Size characterization

The size distribution of the cellulose particles was measured by scanning transmission electron microscope (STEM). A dilute suspension of CMPs (0.001wt.%) was dropped on a carbon coated copper grid (300 mesh) for 2 minutes and removed by a piece of filter paper, then a drop of uranyl acetate solution (2%) was applied as stain for 1 minute before being removed by a piece of filter paper. The samples were measured by scanning electron microscope (SEM) with a Mira3 system (TESCAN) operated at 30 kV and a working distance of 5 mm. The length and width of nanoparticles were analysed by Imaged.

The number of measurements taken to calculate the length is typically from 100 to 1 ,000. Generally, over 100 measurements of the length are taken. The number of measurements taken for the Examples can be seen by the sum of the “counts” in Figure 2. The length is the mean average of value of all the measurements taken. The “±” is the standard deviation of the average measurement.

The length and width of the particles is provided in Table 1. The length refers to the longest dimension of the particle. The width refers to the shortest dimension of the particle.

Table 1 - Dimensions of Cellulose Particles

A fitted particle size distribution is shown in Figure 1e (for the width of the particles) and Figure 1f (for the length of the particles).

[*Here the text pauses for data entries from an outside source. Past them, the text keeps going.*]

/-- Every operand of a command lies in its range. -/
def Instr.wellFormed : Instr → Bool
  | .nop h => h.ok
  | .identify h => h.ok
  | .getStatus h => h.ok
  | .getProgress h ring tag => h.ok && fits 1 ring && fits 2 tag
  | .abort h ring tag => h.ok && fits 1 ring && fits 2 tag
  | .ringConfigEnable h ring log2 vector coalN coalUs cmdBase replyBase => h.ok && fits 1 ring && fits 1 log2 && fits 1 vector && fits 2 coalN && fits 2 coalUs && fits 8 cmdBase && fits 8 replyBase
  | .ringConfigDisable h ring => h.ok && fits 1 ring
  | .plumeEnable h log2 vector coalN coalUs base interval => h.ok && fits 1 log2 && fits 1 vector && fits 2 coalN && fits 2 coalUs && fits 8 base && fits 4 interval
  | .plumeDisable h => h.ok
  | .eventConfigEnable h mask => h.ok && fits 4 mask
  | .eventConfigComparator h index mode w period => h.ok && fits 1 index && fits 1 mode && fits 8 w && fits 4 period
  | .imageUpdateBegin h target length => h.ok && fits 1 target && fits 4 length
  | .imageUpdateData h offset length source => h.ok && fits 4 offset && fits 4 length && fits 8 source
  | .imageUpdateDataDone o => o.ok
  | .imageUpdateCommitActivate h => h.ok
  | .imageUpdateCommitDone o => o.ok
  | .imageUpdateCommitConfirm h => h.ok
  | .imageUpdateCommitRollback h => h.ok
  | .pressConfig h source length => h.ok && fits 8 source && fits 4 length
  | .headScan h barMask dest => h.ok && fits 1 barMask && fits 8 dest
  | .headScanDone o => o.ok
  | .schedLoad h addr length => h.ok && fits 8 addr && fits 4 length
  | .schedLoadDone o => o.ok
  | .schedCheck h flags => h.ok && fits 4 flags
  | .schedCheckDone o => o.ok
  | .schedActivate h jobId first boundary => h.ok && fits 4 jobId && fits 4 first && fits 8 boundary
  | .storeAlloc h kind bank bar layer context count dest => h.ok && fits 1 kind && fits 1 bank && fits 1 bar && fits 1 layer && fits 2 context && fits 4 count && fits 8 dest
  | .storeWrite h target flags handle source length offset => h.ok && fits 1 target && fits 1 flags && fits 4 handle && fits 8 source && fits 4 length && fits 4 offset
  | .storeFree h kind handle => h.ok && fits 1 kind && fits 4 handle
  | .pageReady h jobId first count descriptor => h.ok && fits 4 jobId && fits 4 first && fits 4 count && fits 4 descriptor
  | .runArm h jobId seqEntry policy firstPage fenceLead => h.ok && fits 4 jobId && fits 2 seqEntry && fits 1 policy && fits 4 firstPage && fits 2 fenceLead
  | .runArmDone o => o.ok
  | .runStart h mode mark leadIn sec ns period => h.ok && fits 1 mode && fits 1 mark && fits 4 leadIn && fits 8 sec && fits 4 ns && fits 8 period
  | .runStop h mode boundary => h.ok && fits 1 mode && fits 8 boundary
  | .runRejoin h source minPages record => h.ok && fits 1 source && fits 2 minPages && fits 8 record
  | .runRejoinArmed o => o.ok
  | .rejoinBoundary => true
  | .commit h classes barMask boundary => h.ok && fits 4 classes && fits 1 barMask && fits 8 boundary
  | .gateRelease h barMask boundary => h.ok && fits 1 barMask && fits 8 boundary
  | .tableWrite h cls bar bank offset length host errs => errs.all ReadErr.okSram && h.ok && fits 1 cls && fits 1 bar && fits 1 bank && fits 4 offset && fits 4 length && fits 8 host
  | .tableRead h cls bar bank offset length host errs => errs.all ReadErr.okSram && h.ok && fits 1 cls && fits 1 bar && fits 1 bank && fits 4 offset && fits 4 length && fits 8 host
  | .nozzleSurvey h barMask rows slotMask tmax => h.ok && fits 1 barMask && fits 1 rows && fits 4 slotMask && fits 2 tmax
  | .nozzleSurveyDone o => o.ok
  | .nozzleMask h bar slot row op first count cap => h.ok && fits 1 bar && fits 1 slot && fits 1 row && fits 1 op && fits 2 first && fits 2 count && fits 1 cap
  | .restoreSlot h bar slot => h.ok && fits 1 bar && fits 1 slot
  | .camConfigEnable h port record => h.ok && fits 1 port && fits 8 record
  | .camConfigDisable h port => h.ok && fits 1 port
  | .camCapture h port stage dest size => h.ok && fits 1 port && fits 1 stage && fits 8 dest && fits 4 size
  | .camCaptureDone o => o.ok
  | .keepConfigEnable h barMask record => h.ok && fits 1 barMask && fits 8 record
  | .keepConfigDisable h barMask => h.ok && fits 1 barMask
  | .keepConfigLadder h record => h.ok && fits 8 record
  | .ladderReset h barMask slot => h.ok && fits 1 barMask && fits 1 slot
  | .regMeasure h flags rep record => h.ok && fits 1 flags && fits 1 rep && fits 8 record
  | .regMeasureDone o => o.ok
  | .keepTargetCapture h barMask first count => h.ok && fits 1 barMask && fits 4 first && fits 4 count
  | .keepTargetCaptureDone o => o.ok
  | .keepTargetCaptureTimeout o => o.ok
  | .keepTargetLoad h barMask addr => h.ok && fits 1 barMask && fits 8 addr
  | .keepTargetRead h addr => h.ok && fits 8 addr
  | .keepTargetClear h barMask => h.ok && fits 1 barMask
  | .scrubRange h memory start length dest => h.ok && fits 1 memory && fits 8 start && fits 8 length && fits 8 dest
  | .scrubRangeDone o found _ => o.ok && found.all (fun x => x.2.ok)
  | .scrubRangePatrol h period => h.ok && fits 4 period
  | .calRunCalibrate h target groupMask laneMask sensorMask => h.ok && fits 1 target && fits 1 groupMask && fits 1 laneMask && fits 4 sensorMask
  | .calRunCalibrateDone o => o.ok
  | .prbsStart h groupMask laneMask pattern addr => h.ok && fits 1 groupMask && fits 1 laneMask && fits 1 pattern && fits 1 addr
  | .prbsRead h groupMask laneMask addr counts => h.ok && fits 1 groupMask && fits 1 laneMask && fits 1 addr && counts.all (fits 4)
  | .prbsStop h groupMask laneMask => h.ok && fits 1 groupMask && fits 1 laneMask
  | .calRunSetup h addr => h.ok && fits 8 addr
  | .calRunStatus h addr => h.ok && fits 8 addr
  | .timeConfigNet h modeA modeB vlan ipv4 netmask => h.ok && fits 1 modeA && fits 1 modeB && fits 2 vlan && fits 4 ipv4 && fits 4 netmask
  | .timeConfigDomain h index number transport delay bandwidth asymA asymB => h.ok && fits 1 index && fits 1 number && fits 1 transport && fits 1 delay && fits 1 bandwidth && fitsInt 4 asymA && fitsInt 4 asymB
  | .timeConfigPrefer h index => h.ok && fits 1 index
  | .setTime h sec ns => h.ok && fits 8 sec && fits 4 ns
  | .timeConfigStatus h dest => h.ok && fits 8 dest
  | .toutProgram h output mode flags source width startSec startNs period => h.ok && fits 1 output && fits 1 mode && fits 1 flags && fits 1 source && fits 4 width && fits 8 startSec && fits 4 startNs && fits 8 period
  | .leadConfig h home switchBack eligible pressId groupMac => h.ok && fits 1 home && fits 1 switchBack && fits 1 eligible && fits 4 pressId && fits 6 groupMac
  | .leadTransfer h toIndex => h.ok && fits 1 toIndex
  | .leadTransferTimeout _ => true
  | .arbiterVerdict h leadIndex epoch => h.ok && fits 1 leadIndex && fits 4 epoch
  | .logReadRead h first count dest => h.ok && fits 4 first && fits 4 count && fits 8 dest
  | .logReadAck h first => h.ok && fits 4 first
  | .logReadStatus h => h.ok
  | .logReadFatal h first count dest => h.ok && fits 4 first && fits 4 count && fits 8 dest
  | .clearFirst h => h.ok
  | .counterSnapshot h first count mode dest => h.ok && fits 2 first && fits 2 count && fits 1 mode && fits 8 dest
  | .traceFilterStart h mode output barMask sources triggerCode post startPos => h.ok && fits 1 mode && fits 1 output && fits 1 barMask && fits 4 sources && fits 2 triggerCode && fits 4 post && fits 8 startPos
  | .traceFilterStop h => h.ok
  | .compress h source stride tileCols tileRows format planes options coverCh firstTile chain => h.ok && fits 8 source && fits 4 stride && fits 2 tileCols && fits 2 tileRows && fits 1 format && fits 1 planes && fits 1 options && fits 1 coverCh && fits 4 firstTile && fits 8 chain
  | .compressDone o => o.ok
  | .decompressTest h kind layer source dest => h.ok && fits 1 kind && fits 1 layer && fits 8 source && fits 8 dest
  | .decompressTestDone o => o.ok
  | .sensorExclude h input ackSeq => h.ok && fits 1 input && fits 4 ackSeq
  | .sensorInclude h input => h.ok && fits 1 input
  | .deviceReset h kind => h.ok && fits 1 kind
  | .commandFetch ring _ => upTo 63 ring
  | .replyCoalesceTimeout ring _ => upTo 64 ring
  | .cmdTailWrite ring value => upTo 63 ring && upTo (2 ^ 32 - 1) value
  | .replyHeadWrite ring value => upTo 63 ring && upTo (2 ^ 32 - 1) value
  | .ring0EnableWrite _ => true
  | .evtStatusClear _ => true
  | .matchStatusClear _ => true
  | .plumeHeadWrite _ => true
  | .msixVectorUnmask vector addr data => upTo 79 vector && upTo (2 ^ 64 - 1) addr && upTo (2 ^ 32 - 1) data
  | .timeSecLoRead _ => true
  | .webPosLoRead _ => true
  | .lowWordRead offset err => upTo 33554428 offset && err.ok
  | .registerWrite offset bytes _ => upTo 4194300 offset && upTo 255 bytes
  | .porN _ _ => true
  | .supplyDrop rail millivolts _ _ => upTo 8 rail && fits 2 millivolts
  | .resetN _ _ => true
  | .watchdogExpiry core _ _ => upTo 3 core
  | .fatalError _ _ => true
  | .fatalRecordWritten _ _ => true
  | .boot _ _ timing straps _ => timing.all (fits 2) && upTo 7 straps
  | .perstN _ => true
  | .pcieHotReset _ => true
  | .clockLoss _ _ => true
  | .powerDomainReady domain _ => upTo 11 domain
  | .lineClockTick _ => true
  | .tRunTick => true
  | .lineClockStopNow => true
  | .runCue bar _ _ errs => upTo 7 bar && errs.all ReadErr.okSram
  | .readDataReturn bar layer context err => upTo 7 bar && upTo 1 layer && upTo 255 context && err.ok
  | .decodeCue bar _ _ errs => upTo 7 bar && errs.all ReadErr.okSram
  | .toneCue bar _ _ errs => upTo 7 bar && errs.all ReadErr.okSram
  | .screenCue bar _ _ errs => upTo 7 bar && errs.all ReadErr.okSram
  | .mapCue bar _ _ errs => upTo 7 bar && errs.all ReadErr.okSram
  | .sendCue bar _ _ errs => upTo 7 bar && errs.all ReadErr.okSram
  | .energyCue bar _ _ errs => upTo 7 bar && errs.all ReadErr.okSram
  | .endCue bar _ => upTo 7 bar
  | .fence _ errs => errs.all ReadErr.okDram
  | .commitWindowClose _ => true
  | .pageBoundary => true
  | .gapStart _ => true
  | .pageDone _ => true
  | .tableCopyDone _ => true
  | .lineMatch comparator => upTo 7 comparator
  | .plumeSummary => true
  | .idleDeviceSummary _ => true
  | .geyserWindow record => upTo (2 ^ 16 - 1) record
  | .retrainWindow record mr4 => upTo (2 ^ 16 - 1) record && upTo (2 ^ 16 - 1) mr4
  | .srWindowEntry _ index => upTo (2 ^ 32 - 1) index
  | .srWindowExit _ index => upTo (2 ^ 32 - 1) index
  | .idleRefresh subch rank _ => upTo 7 subch && upTo 1 rank
  | .idleRetrain channel mr4 _ => upTo 3 channel && upTo (2 ^ 16 - 1) mr4
  | .srIdleEntry channel _ => upTo 3 channel
  | .dynamicShareRequest cls addr _ data enables err _ => err.ok && upTo 6 cls && upTo (2 ^ 37 - 1) addr && decide (data.length = 64) && decide (enables.length = 64)
  | .scrubRead memory addr err _ _ => err.ok && upTo 1 memory && upTo (2 ^ 37 - 1) addr
  | .wearHarvest _ => true
  | .nozzlePlan bar _ => upTo 7 bar
  | .credit u count due => u.ok && upTo 255 count && upTo (2 ^ 16 - 1) due
  | .telem u temp vsup flags seq => u.ok && fitsInt 2 temp && upTo (2 ^ 16 - 1) vsup && upTo 255 flags && upTo 255 seq
  | .alertTAbs u due _ => u.ok && upTo (2 ^ 16 - 1) due
  | .alertLaneLost u lane => u.ok && upTo 7 lane
  | .alert u cause lane due => u.ok && upTo 255 cause && upTo 7 lane && upTo (2 ^ 16 - 1) due
  | .survey u nozzle row res => u.ok && upTo 5119 nozzle && upTo 1 row && upTo (2 ^ 20 - 1) res
  | .hmem u word _ => u.ok && upTo 255 word
  | .ack u body => u.ok && body.ok
  | .tableLoadTimeout bar slot _ => upTo 7 bar && upTo 23 slot
  | .enumTimeout group _ => upTo 7 group
  | .telemNowTimeout bar slot _ => upTo 7 bar && upTo 23 slot
  | .surveySlotTimeout bar slot _ => upTo 7 bar && upTo 23 slot
  | .calAnswerTimeout group _ => upTo 7 group
  | .laneSwitch group _ => upTo 7 group
  | .creditAudit _ => true
  | .gatingInputEdge input _ _ _ => input.ok
  | .encoderCount enc _ _ _ _ => upTo 1 enc
  | .encoderIndex enc _ _ => upTo 1 enc
  | .speedWindowEnd _ => true
  | .markEdge input _ _ _ => upTo 3 input
  | .markMissing _ => true
  | .periodUpdateEffective => true
  | .toutPulse output _ => upTo 7 output
  | .toutPulseEnd output _ => upTo 7 output
  | .csi2FrameStart port vc number _ => upTo 1 port && upTo 3 vc && upTo (2 ^ 16 - 1) number
  | .csi2FrameEnd port vc _ => upTo 1 port && upTo 3 vc
  | .csi2LongPacket port vc dataType wordCount pixels _ _ _ => upTo 1 port && upTo 3 vc && upTo 63 dataType && upTo (2 ^ 16 - 1) wordCount && pixels.all (upTo 4095)
  | .csi2ShortPacket port vc dataType _ _ => upTo 1 port && upTo 3 vc && upTo 63 dataType
  | .camFrameTimeout port _ => upTo 1 port
  | .camLinePipeline _ => true
  | .zoneRecordSample port _ => upTo 1 port
  | .ladderDash declaration bar slot row nozzle _ => upTo 7 declaration && upTo 7 bar && upTo 23 slot && upTo 1 row && upTo 5119 nozzle
  | .keepIntervalEnd bar _ => upTo 7 bar
  | .heartbeatSend _ => true
  | .heartbeatReceive path hb _ _ => upTo 1 path && hb.ok
  | .leaseRenew _ => true
  | .leaseLost _ => true
  | .takeover _ => true
  | .handoff _ => true
  | .prpSupervision _ => true
  | .prpFrameReceive path source seq lan _ length _ _ =>
    upTo 1 path && upTo (2 ^ 48 - 1) source && upTo (2 ^ 16 - 1) seq && upTo 15 lan && upTo 65535 length
  | .arpRequest path targetIp _ => upTo 1 path && upTo (2 ^ 32 - 1) targetIp
  | .icmpEchoRequest path targetIp _ => upTo 1 path && upTo (2 ^ 32 - 1) targetIp
  | .networkPortLink path _ _ => upTo 1 path
  | .ptpAnnounce a _ => a.ok
  | .ptpSync domain path sender seq origin arrival logInterval _ _ => upTo 255 domain && upTo 1 path && upTo (2 ^ 80 - 1) sender && upTo (2 ^ 16 - 1) seq && upTo (2 ^ 96 - 1) origin && upTo (2 ^ 96 - 1) arrival && upTo 255 logInterval
  | .ptpFollowUp domain path sender seq origin _ => upTo 255 domain && upTo 1 path && upTo (2 ^ 80 - 1) sender && upTo (2 ^ 16 - 1) seq && upTo (2 ^ 96 - 1) origin
  | .ptpDelayResp domain path sender seq received _ => upTo 255 domain && upTo 1 path && upTo (2 ^ 80 - 1) sender && upTo (2 ^ 16 - 1) seq && upTo (2 ^ 96 - 1) received
  | .ptpPdelayReq domain path sender seq _ => upTo 255 domain && upTo 1 path && upTo (2 ^ 80 - 1) sender && upTo (2 ^ 16 - 1) seq
  | .ptpPdelayResp domain path sender seq _ stamp _ => upTo 255 domain && upTo 1 path && upTo (2 ^ 80 - 1) sender && upTo (2 ^ 16 - 1) seq && upTo (2 ^ 96 - 1) stamp
  | .pdelayReqSend domain path _ => upTo 1 domain && upTo 1 path
  | .ptpEstimateLoss domain _ => upTo 1 domain
  | .preferredDomainReturn _ => true
  | .calEvaluation _ => true
  | .calRetry target _ => upTo 255 target
  | .onDieSensorConversion readings _ => decide (readings.length = 24)
  | .sensorEpisodeEnd sensor _ => upTo 27 sensor
  | .remoteSensorConversion input raw _ => upTo 3 input && (match raw with
    | .ntc node reference => upTo (2 ^ 20 - 1) node && upTo 3 reference
    | _ => true)
  | .tJEvaluation _ => true
  | .throttleOff _ => true
  | .thermalRestart _ => true
  | .logRecord _ => true
  | .followUpEnd _ => true
  | .followUpTimeout _ => true
  | .rejoinRecordTimeout o => o.ok
  | .traceStartPosition => true
  | .traceTriggerStop => true
  | .upstreamBlockLock group _ _ => upTo 7 group
  | .calMeasurementDone target value _ _ => upTo 255 target && fitsInt 4 value
  | .delayReqSend domain path _ => upTo 1 domain && upTo 1 path
  | .timeSlewEnd _ => true
  | .verdictLeaseEnd _ => true
  | .jtagInstructionLoad instruction _ => upTo (2 ^ 32 - 1) instruction
  | .pcieLinkUp _ => true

Histograms and fitted normal distribution curves for the length and width of the Examples are shown in Figures 2a-2h. The normal distribution represents the probability of the particles having a width or length of a certain size.

The size distributions for Examples 1 and 2 are relatively narrow. It is thought that the sequential centrifugation used to prepare the particles narrows the particle size distribution.

The dimensions of the particles of Examples 1 and 2 differ significantly from traditional cellulose nanocrystals (CNCs), which are 3-5 nm in width and 100-200 nm in length (Habibi et al.), or cellulose nanofibers (CNFs), which are generally 3-20 nm in width and a several micrometers in length (Saito et al.).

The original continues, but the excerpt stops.